Лунный парк - Эллис Брет Истон 9 стр.


– Да, конечно, Виктор против того, чтоб ты писал книги, – сказала Джейн, выключила плиту и повернулась к раковине. – Тут я целиком и полностью на твоей стороне.

– Ни разу не видел этого пса веселым, – пробурчал я. – С тех пор как я сюда переехал, он в нескончаемой депрессии.

– Ну, когда ты его недавно пнул…

– Так ведь он же пачку масла хотел сожрать! – воскликнул я, привставая. – И присматривался к буханке на столе.

– А почему мы говорим о собаке? – рявкнула она, повернувшись наконец ко мне лицом.

После сдержанной паузы я глотнул своего сока и прочистил горло.

– Хочешь зачитать мне права? – вздохнул я.

– Чего ради? – резко сказала она, отворачиваясь. – Ты все равно еще в коме.

– Вот и будет что обсудить у психолога.

Она не ответила.

Я решил сменить тему в надежде на более мягкую реакцию.

– А что это за парень пришел вчера Патриком Бэйтменом? – спросил я. – Тот, в костюме Армани, заляпанном бутафорской кровью.

– Откуда мне знать? Твой студент? Один из легиона твоих фанатов? Тебе-то что?

– Забудь.

Я заглох и минуту-другую думал о своем.

– А ты выяснила, что произошло в комнате Сары? – спросил я мягким голосом. – Потому что, Джейн, я подумал, может, это она сама натворила? – Я помолчал для большей выразительности. – Она говорит, что виновата игрушечная птица – эта штуковина Терби, которую я купил еще летом, и, знаешь, это вызывает определенное беспокойство. Кроме того, где была Марта, когда случилось так называемое нападение? Мне кажется, это…

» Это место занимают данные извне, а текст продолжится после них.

/-- G-form with V/U result and one to three value sources. -/
def arith (wide : Bool) (n : Nat) (o : GOps) : Bool :=
  dVS wide o.d && val wide (uni o.d) o.a &&
  (if 2 ≤ n then val wide (uni o.d) o.b else no o.b) &&
  (if 3 ≤ n then val wide (uni o.d) o.c else no o.c)

/-- All operand fields zero. -/
def gZero (o : GOps) : Bool := noD o.d && no o.a && no o.b && no o.c

/-- Sub-word qualifiers of a load (R402). -/
def ldMod (m : ModM) : Bool :=
  (!m.sx || m.size == .b || m.size == .h) && m.qual != .rel && (m.qual != .none || m.scope == .lane)
/-- Qualifiers of a store (R403). -/
def stMod (m : ModM) : Bool :=
  !m.sx && m.qual != .acq && (m.qual != .none || m.scope == .lane)
/-- No qualifier at all (R402, R403, R405). -/
def plainMod (m : ModM) : Bool := m.qual == .none && m.scope == .lane

/-- Registers RDSYS reads, with whether they hold 64 bits (R451). -/
def sysReg (n : Nat) : Option Bool :=
  if n == 0 then some false else if n == 1 then some true else if n == 2 then some false
  else if n == 3 then some true else if n == 4 then some true else if n == 16 then some false
  else if n == 17 then some false else none
/-- Counters RDPERF reads (R452). -/
def perfReg (n : Nat) : Bool := n < 8 || n == 0x100 || n == 0x101 || n == 0x102

/-- Integer arithmetic (R370). -/
def intOp (n : Nat) (sat : Bool) (o : GOps) (m : ModN) : Bool := arith m.ty.wide n o && (sat || !m.sat)

/-- Floating-point arithmetic (R382). -/
def fpOp (n : Nat) (pk rmSat : Bool) (o : GOps) (m : ModF) : Bool :=
  arith m.ty.wide n o && (!m.pk || (pk && (m.ty == .f16 || m.ty == .bf16))) && (rmSat || (m.rm == .rne && !m.sat))

/-- Approximations (R386) (DESIGN CHOICE, log entry 7). -/
def approx (f64 : Bool) (o : GOps) (m : ModF) : Bool :=
  arith m.ty.wide 1 o && !m.pk && m.rm == .rne && (f64 || !(m.ty == .f64))

/-- Memory transfers of tiles (R422). -/
def tileMove (o : XOps) : Bool :=
  dT o.d && s o.a && s o.b && sig o.c && o.fsa.val == 0 && o.fsb.val == 0

end WF

/-- NWB stands only on instructions with a fixed latency and a register result (R354, R368, R400, R429, R441 to R453). -/
def Instr.nwbOk : Instr → Bool
  | .fdiv .. | .fsqrt .. | .bra .. | .brx .. | .ret .. | .exit .. | .waypt .. | .nop .. => false
  | .ld .. | .st .. | .lds .. | .ldL .. | .stL .. | .cpf .. | .cwb .. | .cinv .. | .atom .. | .atomL .. => false
  | .facc .. | .faccrd .. | .faccclr .. | .fence .. | .qfence .. | .barInit .. | .barArv .. | .barWait .. => false
  | .barSync .. | .fbar .. | .wput .. | .wclr .. | .acp .. | .tld .. | .tldSlide .. | .tst .. | .stb .. => false
  | .tcfg .. | .tzero .. | .txp .. | .mma .. | .maccld .. | .mdrain .. => false
  | .tmov _ _ m => m == .vt
  | .npost .. | .ntrig .. | .nwait .. | .nrd .. | .ncoll .. | .ncan .. | .trap .. | .bkpt .. => false
  | .wrsys .. | .rolesw .. | .halt .. => false
  | _ => true

/-- The scheduling fields of an Aelax instruction; the hardware events have none. -/
def Instr.sched : Instr → Option Sched
  | .iadd h _ _ | .isub h _ _ | .imul h _ _ | .imulh h _ _ | .imad h _ _ | .imin h _ _ | .imax h _ _ | .iabs h _ _
  | .ineg h _ _ | .and h _ _ | .or h _ _ | .xor h _ _ | .andn h _ _ | .not h _ _ | .shl h _ _ | .shr h _ _
  | .sar h _ _ | .rol h _ _ | .ror h _ _ | .popc h _ _ | .clz h _ _ | .ctz h _ _ | .brev h _ _ | .bfx h _ _
  | .bfi h _ _ | .prmb h _ _ | .icmp h _ _ | .fcmp h _ _ | .sel h _ _ | .mov h _ _ | .movi h _ _ | .rdsp h _ _
  | .lperm h _ _ | .vote h _ _ | .iscan h _ _ | .lred h _ _ | .aset h _ | .aadd h _ | .ascl h _ | .aoff h _
  | .aexp h _ _ | .pset h _ _ | .plog h _ _ | .pcnt h _ | .fadd h _ _ | .fsub h _ _ | .fmul h _ _ | .ffma h _ _
  | .fmin h _ _ | .fmax h _ _ | .fdiv h _ _ | .fsqrt h _ _ | .frcp h _ _ | .frsq h _ _ | .fexp2 h _ _ | .flog2 h _ _
  | .fsin h _ _ | .fcos h _ _ | .ftanh h _ _ | .ffrc h _ _ | .frnd h _ _ | .fclass h _ _ | .cvt h _ _
  | .cvtNarrow h _ _ | .qnt h _ _ | .dqnt h _ _ | .bra h _ | .brx h _ | .call h _ | .callx h _ | .ret h _ | .exit h _
  | .waypt h _ | .nop h _ | .ld h _ _ | .st h _ _ | .lds h _ _ | .ldL h _ _ | .stL h _ _ | .cpf h _ _ | .cwb h _ _
  | .cinv h _ _ | .atom h _ _ | .atomL h _ _ | .facc h _ _ | .faccrd h _ _ | .faccclr h _ _ | .fence h _ _
  | .qfence h _ _ | .barInit h _ | .barArv h _ _ | .barWait h _ _ | .barSync h _ _ | .fbar h _ _ | .wput h _
  | .wtake h _ | .wpeek h _ | .wclr h _ | .acp h _ _ | .tld h _ _ | .tldSlide h _ _ | .tst h _ _ | .stb h _ _
  | .tcfg h _ _ | .tzero h _ | .tmov h _ _ | .txp h _ _ | .mma h _ _ | .maccld h _ _ | .mdrain h _ _ | .kind h _ _
  | .kmask h _ _ | .npost h _ _ | .ntrig h _ _ | .nwait h _ | .nrd h _ | .ncoll h _ _ | .ncan h _ | .trap h _
  | .bkpt h _ | .rdsys h _ | .wrsys h _ | .rdperf h _ | .clock h _ _ | .rolesw h _ | .halt h _ => some h
  | _ => none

Джейн волчком развернулась:

– А почему ты закрываешь глаза на то, что это мог сделать кто-то из твоих бухих обуревших студентов?

– У моих студентов вчера были занятия поинтереснее, чем рыться в комнате нашей до…

– Ну да, трахаться в душе, например, – я их знать не знаю, – или нюхать кокс с кухонной стойки. – Она, не отрываясь, смотрела на меня, руки по швам.

Затянувшуюся паузу я подкрепил возмущенным:

– Кто-то добрался вчера до кухни?!?

– Да, кто-то употреблял на нашей кухне наркотики, Брет. – Эту реплику она произнесла своим фирменным озабоченным тоном.

– Дорогая, может, кто-то и употреблял наркотики, однако я не сомневаюсь, что делалось это тихо-спокойно, с соблюдением правил приличия. – Я беспомощно запнулся.

– И ты тоже употреблял, я знаю.

Она поперхнулась, сарказм испарился; она снова отвернулась от меня и опустила голову. Я заметил, что рука ее сжалась в кулак, и услышал прерывистое дыхание, которое предшествует слезам.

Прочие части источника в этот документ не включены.